In 2012, AlexNet, developed by Alex Krizhevsky, Ilya Sutskever, and Geoffrey Hinton, won the ImageNet competition and showed the power of deep neural networks for image recognition.

In 2015, Yann LeCun, Yoshua Bengio, and Geoffrey Hinton published a major review in Nature summarizing how deep learning had improved speech recognition, visual object recognition, and other fields.

Deep learning became possible because several forces came together:

massive digital datasets
stronger computing power
graphics processing units
improved neural network architectures

The internet created enormous amounts of data. Deep learning learned from that data.

Key idea: Deep learning allowed machines to learn complex patterns directly from large datasets.

5. Generative AI: Machines Begin Producing

For many years, AI mostly classified, detected, ranked, or predicted. Then came generative AI.

Generative AI produces new content: text, images, code, audio, summaries, explanations, and conversations.

Unlike earlier AI systems that mainly analyzed existing information, generative AI can create entirely new content by learning statistical patterns from massive datasets.

A key milestone was the Transformer architecture, introduced in 2017 in the paper “Attention Is All You Need” by Ashish Vaswani, Noam Shazeer, Niki Parmar, Jakob Uszkoreit, Llion Jones, Aidan Gomez, Łukasz Kaiser, and Illia Polosukhin. The Transformer made it possible to process language more efficiently using attention mechanisms and became the foundation of many modern language models.

In 2020, OpenAI introduced GPT-3, a 175-billion-parameter language model that showed strong few-shot learning capabilities, meaning it could perform many language tasks from only a few examples or instructions.

In 2022, ChatGPT brought generative AI into everyday public use. For the first time, millions of people could interact directly with AI using ordinary language.

This changed the relationship between humans and machines.

The internet made information searchable. Generative AI made information conversational.

Key idea: Generative AI changed AI from a mostly analytic tool into a conversational system capable of producing language, images, code, audio, and explanations.

References:

Turing AM. Computing machinery and intelligence. Mind. 1950;59(236):433-460.

McCarthy J, Minsky ML, Rochester N, Shannon CE. A proposal for the Dartmouth Summer Research Project on Artificial Intelligence. 1955.

Buchanan BG, Shortliffe EH, eds. Rule-Based Expert Systems: The MYCIN Experiments of the Stanford Heuristic Programming Project. Addison-Wesley; 1984.

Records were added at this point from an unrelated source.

@[simp] theorem trunk_railSeen (s : State) (l : Lane) (on : Bool) : (State.railSeen s l on).trunk = s.trunk := by
  simp [State.railSeen]

@[simp] theorem keeps_execLsRailAbsent (t : Nat) (l : Lane) (s : State) :
    OutcomeKeeps (s.start t).trunk (execLsRailAbsent t l s) := by
  simp [execLsRailAbsent]

@[simp] theorem keeps_execLsRailPresent (t : Nat) (l : Lane) (s : State) :
    OutcomeKeeps (s.start t).trunk (execLsRailPresent t l s) := by
  simp [execLsRailPresent]

@[simp] theorem keeps_execLsRailOvervolt (t : Nat) (l : Lane) (s : State) :
    OutcomeKeeps (s.start t).trunk (execLsRailOvervolt t l s) := by
  simp [execLsRailOvervolt]

@[simp] theorem trunk_fieldSeen (s : State) (n : Nat) (on : Bool) : (State.fieldSeen s n on).trunk = s.trunk := by
  simp [State.fieldSeen]

@[simp] theorem keeps_execFieldSupplyAbsent (t : Nat) (n : Fin 16) (s : State) :
    OutcomeKeeps (s.start t).trunk (execFieldSupplyAbsent t n s) := by
  simp [execFieldSupplyAbsent]

@[simp] theorem keeps_execFieldSupplyPresent (t : Nat) (n : Fin 16) (s : State) :
    OutcomeKeeps (s.start t).trunk (execFieldSupplyPresent t n s) := by
  simp [execFieldSupplyPresent]

@[simp] theorem keeps_execFieldPowerLimit (t : Nat) (load : Nat) (s : State) :
    OutcomeKeeps (s.start t).trunk (execFieldPowerLimit t load s) := by
  simp [execFieldPowerLimit]

@[simp] theorem keeps_cmdDeviceReset  : cmdDeviceReset.Keeps := by
  constructor
  · intro s q a b
    simp [cmdDeviceReset]
  · intro s q
    simp [cmdDeviceReset]

@[simp] theorem keeps_execDeviceReset (t : Nat) (q : Req) (s : State) : OutcomeKeeps (s.start t).trunk (execDeviceReset t q s) := by
  simp [execDeviceReset]

@[simp] theorem keeps_cmdLaneReset  : cmdLaneReset.Keeps := by
  constructor
  · intro s q a b
    simp [cmdLaneReset]
  · intro s q
    simp [cmdLaneReset]

@[simp] theorem keeps_execLaneReset (t : Nat) (q : Req) (s : State) : OutcomeKeeps (s.start t).trunk (execLaneReset t q s) := by
  simp [execLaneReset]

@[simp] theorem keeps_cmdPowerDownPrep  : cmdPowerDownPrep.Keeps := by
  constructor
  · intro s q a b
    simp [cmdPowerDownPrep]
  · intro s q
    simp [cmdPowerDownPrep]

@[simp] theorem keeps_execPowerDownPrep (t : Nat) (q : Req) (s : State) :
    OutcomeKeeps (s.start t).trunk (execPowerDownPrep t q s) := by
  simp [execPowerDownPrep]

@[simp] theorem trunk_powerDownDone (s : State) (msA : Nat) (msB : Nat) : (State.powerDownDone s msA msB).trunk = s.trunk := by
  simp [State.powerDownDone] <;> (repeat' split) <;> simp
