@[simp] theorem keeps_cmdUpdRollback  : cmdUpdRollback.Keeps := by
  constructor
  · intro s q a b
    simp [cmdUpdRollback]
  · intro s q
    simp [cmdUpdRollback]

@[simp] theorem keeps_execUpdRollback (t : Nat) (q : Req) (s : State) : OutcomeKeeps (s.start t).trunk (execUpdRollback t q s) := by
  simp [execUpdRollback]

@[simp] theorem keeps_cmdUpdAbort  : cmdUpdAbort.Keeps := by
  constructor
  · intro s q a b
    simp [cmdUpdAbort]
  · intro s q
    simp [cmdUpdAbort]

@[simp] theorem keeps_execUpdAbort (t : Nat) (q : Req) (s : State) : OutcomeKeeps (s.start t).trunk (execUpdAbort t q s) := by
  simp [execUpdAbort]

@[simp] theorem trunk_updStepTo (s : State) (n : Nat) : (State.updStepTo s n).trunk = s.trunk := by
  simp [State.updStepTo]

@[simp] theorem trunk_beginTrial (s : State) (n : Nat) : (State.beginTrial s n).trunk = s.trunk := by
  simp [State.beginTrial]

@[simp] theorem trunk_confirmTrial (s : State) (n : Nat) : (State.confirmTrial s n).trunk = s.trunk := by
  simp [State.confirmTrial]

@[simp] theorem trunk_finishActivation (s : State) : (State.finishActivation s).trunk = s.trunk := by
  simp [State.finishActivation]

@[simp] theorem trunk_laneStepFrom (s : State) (step : Nat) : (State.laneStepFrom s step).trunk = s.trunk := by
  simp [State.laneStepFrom]

@[simp] theorem trunk_stepHandover (s : State) (l : Lane) (step : Nat) : (State.stepHandover s l step).trunk = s.trunk := by
  simp [State.stepHandover]

@[simp] theorem trunk_stepTrial (s : State) (l : Lane) (step : Nat) : (State.stepTrial s l step).trunk = s.trunk := by
  simp [State.stepTrial]

@[simp] theorem trunk_stepLanes (s : State) : (State.stepLanes s).trunk = s.trunk := by
  simp [State.stepLanes] <;> (repeat' split) <;> simp

@[simp] theorem trunk_stepMgmt (s : State) (f : SlotFound) : (State.stepMgmt s f).trunk = s.trunk := by
  simp [State.stepMgmt]

@[simp] theorem trunk_swapConfig (s : State) : (State.swapConfig s).trunk = s.trunk := by
  simp [State.swapConfig]

@[simp] theorem trunk_logActivation (s : State) (l : Lane) : (State.logActivation s l).trunk = s.trunk := by
  unfold State.logActivation
  (repeat' split) <;> (try simp) <;> (repeat' split) <;> simp [trunk_foldl]

@[simp] theorem trunk_stepConfig (s : State) : (State.stepConfig s).trunk = s.trunk := by
  simp [State.stepConfig]

@[simp] theorem keeps_execUpdStep (t : Nat) (f : SlotFound) (s : State) : OutcomeKeeps (s.start t).trunk (execUpdStep t f s) := by
  simp [execUpdStep] <;> (repeat' split) <;> simp

@[simp] theorem keeps_execTrialConfirmed (t : Nat) (l : Lane) (s : State) :
    OutcomeKeeps (s.start t).trunk (execTrialConfirmed t l s) := by
  simp [execTrialConfirmed]

/-! Crossing. -/

@[simp] theorem trunk_setLink (s : State) (l : Lane) (k : Nat) (x : LinkRec) : (State.setLink s l k x).trunk = s.trunk := by
  simp [State.setLink]

@[simp] theorem trunk_joinFails (s : State) (l : Lane) : (State.joinFails s l).trunk = s.trunk := by
  simp [State.joinFails]

@[simp] theorem trunk_crossingLost (s : State) (l : Lane) : (State.crossingLost s l).trunk = s.trunk := by
  simp [State.crossingLost]

@[simp] theorem trunk_linkDown (s : State) (l : Lane) (k : Nat) : (State.linkDown s l k).trunk = s.trunk := by
  simp [State.linkDown]

@[simp] theorem keeps_execLinkSignalDetect (t : Nat) (l : Lane) (k : Fin 2) (s : State) :
    OutcomeKeeps (s.start t).trunk (execLinkSignalDetect t l k s) := by
  simp [execLinkSignalDetect]

@[simp] theorem trunk_sendHello (s : State) (l : Lane) : (State.sendHello s l).trunk = s.trunk := by
  simp [State.sendHello]

@[simp] theorem keeps_execLinkTrainDone (t : Nat) (l : Lane) (k : Fin 2) (s : State) :
    OutcomeKeeps (s.start t).trunk (execLinkTrainDone t l k s) := by
  simp [execLinkTrainDone]

@[simp] theorem keeps_execLinkTimeout (t : Nat) (l : Lane) (k : Fin 2) (burst : Bool) (s : State) :
    OutcomeKeeps (s.start t).trunk (execLinkTimeout t l k burst s) := by
  simp [execLinkTimeout]

@[simp] theorem trunk_crcFailed (s : State) (l : Lane) (k : Nat) : (State.crcFailed s l k).trunk = s.trunk := by
  simp [State.crcFailed]

@[simp] theorem trunk_takeCopy (s : State) (l : Lane) (k : Nat) (c : Copy) : (State.takeCopy s l k c).trunk = s.trunk := by
  simp [State.takeCopy] <;> (repeat' split) <;> simp

@[simp] theorem trunk_arrives (s : State) (l : Lane) (c : Copies) : (State.arrives s l c).1.trunk = s.trunk := by
  simp [State.arrives]

@[simp] theorem trunk_receiveFrame (s : State) (l : Lane) (c : Copies) : (State.receiveFrame s l c).1.trunk = s.trunk := by
  simp [State.receiveFrame]

@[simp] theorem keeps_execIdleFrame (t : Nat) (l : Lane) (k : Fin 2) (c : Copy) (s : State) :
    OutcomeKeeps (s.start t).trunk (execIdleFrame t l k c s) := by
  simp [execIdleFrame]

@[simp] theorem keeps_execFreqLimit (t : Nat) (s : State) : OutcomeKeeps (s.start t).trunk (execFreqLimit t s) := by
  simp [execFreqLimit]

@[simp] theorem keeps_execFreqLimitClear (t : Nat) (s : State) : OutcomeKeeps (s.start t).trunk (execFreqLimitClear t s) := by
  simp [execFreqLimitClear]

@[simp] theorem trunk_hello (s : State) (l : Lane) : (State.hello s l).trunk = s.trunk := by
  simp [State.hello]

@[simp] theorem keeps_execHelloFrame (t : Nat) (l : Lane) (c : Copies) (s : State) :
    OutcomeKeeps (s.start t).trunk (execHelloFrame t l c s) := by
  simp [execHelloFrame]

@[simp] theorem keeps_execMarkFrame (t : Nat) (c : Copies) (s : State) : OutcomeKeeps (s.start t).trunk (execMarkFrame t c s) := by
  simp [execMarkFrame] <;> (repeat' split) <;> simp

@[simp] theorem keeps_execMirrorFrame (t : Nat) (l : Lane) (c : Copies) (s : State) :
    OutcomeKeeps (s.start t).trunk (execMirrorFrame t l c s) := by
  simp [execMirrorFrame] <;> (repeat' split) <;> simp

@[simp] theorem keeps_execJoinFrame (t : Nat) (l : Lane) (c : Copies) (x : JoinPart) (s : State) :
    OutcomeKeeps (s.start t).trunk (execJoinFrame t l c x s) := by
  simp [execJoinFrame]

@[simp] theorem trunk_copyEngine (s : State) (l : Lane) : (State.copyEngine s l).trunk = s.trunk := by
  simp [State.copyEngine]

@[simp] theorem trunk_restoreMap (s : State) (l : Lane) : (State.restoreMap s l).trunk = s.trunk := by
  simp [State.restoreMap, trunk_foldl]

@[simp] theorem keeps_execJoinCommit (t : Nat) (l : Lane) (s : State) : OutcomeKeeps (s.start t).trunk (execJoinCommit t l s) := by
  simp [execJoinCommit]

Samuel AL. Some studies in machine learning using the game of checkers. IBM Journal of Research and Development. 1959;3(3):210-229.

Krizhevsky A, Sutskever I, Hinton GE. ImageNet classification with deep convolutional neural networks. Advances in Neural Information Processing Systems. 2012;25.

LeCun Y, Bengio Y, Hinton G. Deep learning. Nature. 2015;521:436-444.

Vaswani A, Shazeer N, Parmar N, et al. Attention is all you need. Advances in Neural Information Processing Systems. 2017;30.

Bommasani R, Hudson DA, Adeli E, et al. On the opportunities and risks of foundation models. Stanford Center for Research on Foundation Models; 2021.